Before I had brought Phannie to a stop in the driveway, I had fired up the genset to give life to the roof airs, which I turned on before heading outside. With the dash a/c and the roof airs on, it was downright frosty in Phannie. Except I wasn't there; I was busy succumbing with a heat stroke there in the driveway.
I had just enough strength left to pull open the office door, where a blast of cool air washed over me. After a few minutes, the room stopped spinning and I could barely see the counter clerk, gesturing toward me and saying, "Are you Mr. Mills?"
I wondered, "How did she know?" My first delerious thought was that she had read my name on a secret 'Do Not Resuscitate' list circulated by some left-leaning group toward anyone whose vehicles show Texas license plates. After a few minutes of deep breathing, I was able to make sense of things and finally get registered.

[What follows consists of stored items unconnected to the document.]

/-- CFG.REGSTAT.OVERLAP: two regions of non-zero size overlap (R217). -/
def State.regOverlap (s : State) : Bool :=
  let r := (List.range 7).map fun i => (s.fld cfgRegionBase i, s.fld cfgRegionSize i)
  (indexed r).any fun a => (indexed r).any fun b =>
    decide (a.2 < b.2) && decide (a.1.2 ≠ 0) && decide (b.1.2 ≠ 0) && decide (a.1.1 < b.1.1 + b.1.2) && decide (b.1.1 < a.1.1 + a.1.2)

/-- CFG.REGSTAT.BEYOND: a region reaches past SPORTS × D. -/
def State.regBeyond (s : State) : Bool :=
  (List.range 7).any fun i =>
    decide (s.fld cfgRegionSize i ≠ 0) && decide (s.dataEnd < 2 ^ 26 * (s.fld cfgRegionBase i + s.fld cfgRegionSize i))

/-- SNP.CFG.CELL_UNITS: the shard, with its 4 MiB control block, over k cells rounded up to 64 KiB (R321). -/
def cellUnits (b : Bushel) : Nat :=
  let k := b.n - 2
  if k = 0 then 0 else ((b.stateBytes + 2 ^ 22) + 65536 * k - 1) / (65536 * k)

/-- Bytes of a Bushel slot: 64 KiB of records and digests, and n cells (Table 11.2). -/
def slotSize (b : Bushel) : Nat := 65536 * (1 + b.n * cellUnits b)

/-- HOLDERS, REGIONS, MODES, RESHARD, BUSHEL, FAULTS. -/
def State.otherFails (s : State) (i : Image) : List Fail :=
  failIf (decide (8192 < i.holders.length)) 2 9 8192 ++
  (indexed i.demand).flatMap (fun d =>
    failIf (decide (d.2 ≠ 3) && decide (2 ^ 26 * s.fld cfgRegionSize d.2 < d.1)) 2 10 d.2) ++
  failIf (s.regOverlap || s.regBeyond) 2 10 0 ++
  (match i.bushel with
    | some b => [4, 5].flatMap fun r => failIf (decide (2 ^ 26 * s.fld cfgRegionSize r < slotSize b)) 2 10 r
    | none => []) ++
  (indexed i.reshard).flatMap (fun p =>
    failIf (p.1.rounds.any fun r => decide (1 < r.sends.length) || decide (1 < r.recvs.length)) 7 12 p.2 ++
    failIf (p.1.rounds.any fun r =>
      let reads := r.sends.map (·.1) ++ r.copies.map (·.1)
      let writes := r.recvs.map (·.2) ++ r.copies.map (·.2)
      reads.any writes.contains) 5 12 p.2) ++
  (match i.bushel with
    | some b => failIf (b.partnerFeed == s.fld idStrapFeedId 0 && !s.flag secPolicySharedFeed 0) 8 13 0
    | none => []) ++
  (indexed i.faults).flatMap fun f =>
    let ok := (f.1.1 == 3 && decide (1 ≤ f.1.2) && decide (f.1.2 ≤ 3)) || ((f.1.1 == 5 || f.1.1 == 7) && (f.1.2 == 1 || f.1.2 == 3))
    failIf (!ok) 9 14 f.2

/-- Every failed condition of Table 10.7. -/
def State.admissionFails (s : State) (i : Image) : List Fail :=
  s.digestFails i ++ s.headerFails i ++ s.structFails i ++ s.tokenFails i ++ s.tileFails i ++ descFails i ++ s.bucketFails i ++
    trackFails i ++ s.optimFails i ++ s.linksFails i ++ s.otherFails i
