-- ==== Sys2Proof/Machine/FxStash.lean ====
section
/-!
DEFINITION. Sys2Proof/Machine/FxStash.lean: the forward-exchange interface (07 sections 7.1 to 7.4, R22, R25, R26, R399 to R401):
credits, stash pushes, recompute streams, loss seeds.
-/
namespace Sys2Proof.Machine

/-- Table 14.4: credits of a class at most. -/
def creditCap (cls : Nat) : Nat := [128, 128, 32, 64].getD cls 0

/-- The FX port works: the engine serves it in Run and Doze. -/
def State.fxOn (s : State) : Bool := s.alive && decide (s.power ≤ 1)

/-- A dispatched image is loaded and the engine is not halted (R22); no re-shard is in progress (R268). -/
def State.fxGrants (s : State) : Bool := (s.admState == admRunning || s.admState == admDispatching) && s.chain.reshard.isNone

/-- Return a credit of a class (R22). -/
def State.giveBack (s : State) (cls : Nat) : State := if s.fxGrants then s.grant cls 1 (creditCap cls) else s

/-- Use a credit of a class; without one the beat or record is discarded and logged (R22). -/
def State.withCredit (s : State) (cls : Nat) (record : Bool) (f : State → State) : State :=
  let n := s.fx.credits.getD cls 0
  if !s.fxOn then s
  else if n = 0 then s.logEv 0x0301 15 0 (cls + (if record then 4 else 0))
  else f { s with fx := { s.fx with credits := s.fx.credits.set cls (n - 1) } }

/-- The micro-batch (step, mb) as the engine holds it. -/
def State.mbRec (s : State) (step mb : Nat) : Option Mb := s.mbs.find? fun m => m.step == step && m.mb == mb

/-- The micro-batches whose traffic the engine grants credits for: that of the slowest context, and four after it (R294). -/
def State.mbWindow (s : State) : Nat := (s.usedCtx.foldl (fun (m : Option Nat) c =>
  let f := (s.ctx c).finished
  some (match m with | none => f | some x => min x f)) none).getD 0 + 4

/-- Whether micro-batch (step, mb) lies in that window, by its index among the accepted ones. The micro-batches of the next step follow
those of the current one; one that is not opened yet comes after those that are. -/
def State.inWindow (s : State) (step mb : Nat) : Bool :=
  let n := (s.mbs.filter fun m => m.acc.isSome).length
  match s.mbRec step mb with
  | some m => (match m.acc with | some a => decide (a ≤ s.mbWindow) | none => true)
  | none =>
    if step = s.curStep then decide (n ≤ s.mbWindow)
    else if step = (s.curStep + 1) % 2 ^ 32 then decide (n + mb ≤ s.mbWindow)
    else true

/-- The credit of a beat or record of micro-batch (step, mb) returns, or is owed until the window reaches the micro-batch (R294). -/
def State.returnFor (s : State) (cls step mb : Nat) : State :=
  if s.inWindow step mb then s.giveBack cls else { s with fx := { s.fx with owed := s.fx.owed ++ [(cls, step, mb)] } }

/-- The window has moved: credits owed return as far as it reaches. -/
def State.payWindow (s : State) : State :=
  s.fx.owed.foldl (fun s o => s.returnFor o.1 o.2.1 o.2.2) { s with fx := { s.fx with owed := [] } }

/-- The credit of a beat of micro-batch (step, mb), once. -/
def State.settle (s : State) (cls : Nat) (b : Beat) (step mb : Nat) : State := if b.paid then s else s.returnFor cls step mb

/-- A refused micro-batch (R199). -/
def State.mbRefused (s : State) (step mb : Nat) : Bool := match s.mbRec step mb with | some m => m.bucket.isNone | none => false

/-- The buckets of the loaded image. -/
def State.buckets (s : State) : List Bucket := match s.image with | some i => i.buckets | none => []

/-- A beat beyond its entry (R400). -/
def State.badBeat (s : State) (cls : Nat) (b : Beat) (step mb : Nat) : State :=
  (s.logEv 0x0302 15 0 (b.entry + 65536 * b.beat)).settle cls b step mb

/-- Whether a stash or seed entry of a set is held by another micro-batch (R197, R202). -/
def State.heldByOther (s : State) (seed : Bool) (entry set step mb : Nat) : Bool :=
  s.fx.holding.any fun h => h.seed == seed && h.entry == entry && h.set == set && !(h.step == step && h.mb == mb)

/-- Hold an entry from its first beat. -/
def State.hold (s : State) (h : Holding) : State :=
  if s.fx.holding.contains h then s else { s with fx := { s.fx with holding := s.fx.holding ++ [h] } }

/-! ## Stash pushes (R194 to R197, R201) -/

/-- The entry of a bucket's plan that pushes fill. -/
def stashOf (b : Bucket) (entry : Nat) : Option StashRec := b.stash.find? fun r => r.entry == entry && r.place != .recomp

/-- The set of a micro-batch and the address of the entry in it (R196). -/
def stashSet (b : Bucket) (r : StashRec) (acc : Nat) : Nat × Nat :=
  if r.place = .keg then let t := acc % max 1 b.nsetKeg; (t, r.addr + t * b.kegStride)
  else let t := acc % max 1 b.nsetHogs; (t, r.addr + t * b.hogsStride)

/-- The data of a beat with +0 at padding (R201); where the padding of a pushed tensor lies is open. -/
def padBeat (entry bucket n len beat : Nat) (d : List Byte) : List Byte :=
  if len ≤ n then d
  else (d.zip (List.range d.length)).map fun p => if Config.stashPadding (entry + 65536 * bucket) n (256 * beat + p.2) then 0 else p.1

/-- A beat of a micro-batch that was refused, discarded like one without a credit (R22, R199). -/
def State.refuseBeat (s : State) (cls : Nat) (b : Beat) (step mb : Nat) : State := (s.logEv 0x0301 15 0 cls).settle cls b step mb

/-- Write a push of micro-batch (step, mb), unless it must wait (none) for its micro-batch-open or for a release. -/
def State.writePush (s : State) (b : Beat) (step mb : Nat) : Option State :=
  match s.mbRec step mb with
  | none => none
  | some m =>
    match m.bucket.bind fun k => (s.buckets[k]?).map fun x => (k, x) with
    | none => some (s.refuseBeat 0 b step mb)
    | some (k, x) =>
      match stashOf x b.entry with
      | none => some (s.badBeat 0 b step mb)
      | some r =>
        if r.bytes ≤ 256 * b.beat then some (s.badBeat 0 b step mb)
        else
          let (set, a) := stashSet x r (m.acc.getD 0)
          if s.heldByOther false b.entry set step mb then none
          else
            let ws := bytesAt (if r.place = .keg then 1 else 0) (a + 256 * b.beat) (padBeat b.entry k m.n x.len b.beat b.data) false
            some (((s.hold ⟨false, b.entry, set, step, mb⟩).storeBatch Who.engine false ws).settle 0 b step mb)

/-- The micro-batch that the next record of its kind is expected to name: the first accepted one whose seed-done has not come. Only the
return of a credit rests on it (log entry 15). -/
def State.expected (s : State) : Option (Nat × Nat) := (s.mbs.find? fun m => m.bucket.isSome && !m.seed).map fun m => (m.step, m.mb)

/-- Whether another micro-batch holds the stash entry that a push of micro-batch (step, mb) fills (R197). -/
def State.pushHeld (s : State) (b : Beat) (step mb : Nat) : Bool :=
  match (s.mbRec step mb).bind fun m => m.bucket.bind fun k => (s.buckets[k]?).bind fun x => (stashOf x b.entry).map fun r =>
    (stashSet x r (m.acc.getD 0)).1 with
  | some set => s.heldByOther false b.entry set step mb
  | none => false

/-- LAY.STASH.PUSH_WAIT: a push waits for a release (R197). -/
def State.showPushWait (s : State) : State :=
  s.setFlag layStashPushWait 0 (s.fx.wait0.any fun b => match b.own.or s.expected with
    | some p => (s.mbRec p.1 p.2).isSome && s.pushHeld b p.1 p.2
    | none => false)

/-- Take a push: written when the layer-done that follows it has named its micro-batch, else kept; its credit returns as soon as the
micro-batch expected of it leaves its entry free. -/
def State.takePush (s : State) (b : Beat) : State :=
  match b.own.bind fun p => s.writePush b p.1 p.2 with
  | some s => s
  | none =>
    let keep := fun (s : State) (b : Beat) => ({ s with fx := { s.fx with wait0 := s.fx.wait0 ++ [b] } } : State)
    match (if b.own.isNone && !b.paid then s.expected else none) with
    | some p => if s.pushHeld b p.1 p.2 then keep s b else keep (s.returnFor 0 p.1 p.2) { b with paid := true }
    | none => keep s b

Okay, maybe I've embellished things a little, but my point is that it is pretty danged hot here in St. George and, after months of our frolicking in cool and mild temperatures north of the equator--which I believe runs exactly through St. George--we were not accustomed to this hellish climate where the sun is certainly no more than about 65 miles from earth.
So why would we come here in the summer, you may ask? Other than the obvious answer--stupidity--my thinking was that, since we are headed toward Flagstaff anyway, why not stop here and see a couple of national parks we had not visited before? It made sense to me, and I thought we could just 'man up' and git 'er done. And really, that's what we're doing, but not without plenty of shared speculation as to whether my dementia is becoming really obvious.
We really didn't know what to expect as we drove toward Zion N.P. We had looked at it online, but there is nothing quite like seeing it in person. The photos and videos don't quite do it justice. It consists of a relatively short canyon whose many-hued rock walls soar almost vertically above the fast-flowing stream that runs through it. It is a beautiful and colorful display of nature's wonder, and I would like to have spent a good bit of time there, walking on some of the many trails and taking photos.
But that wasn't going to happen. It wasn't any cooler in the canyon than it was in St. George, and neither of us enjoys the outdoors in these conditions. As luck would have it, the shuttle bus that drove us through the park was a brand new air-conditioned one--the only one in the fleet--and we didn't dare get out of it for more than a minute or two at its stops. Nevertheless, I was able to get a few decent photos, but this place is worth another trip when brimstone isn't falling from the sky like it was on this day. Here are a few photos I was able to shoot:
I kept thinking how lucky we were to have had Phannie's bedroom air conditioner replaced in Salt Lake City. If it had gone out here, I guess we would have had to be airlifted out or something--who knows?
I hope you've had fun reading this silliness; it was fun writing it.
Thank you, Lord, for this wonderful life; please forgive me if I don't appreciate it enough each day.
I had rather own little and see the world than to own the world and see little of it.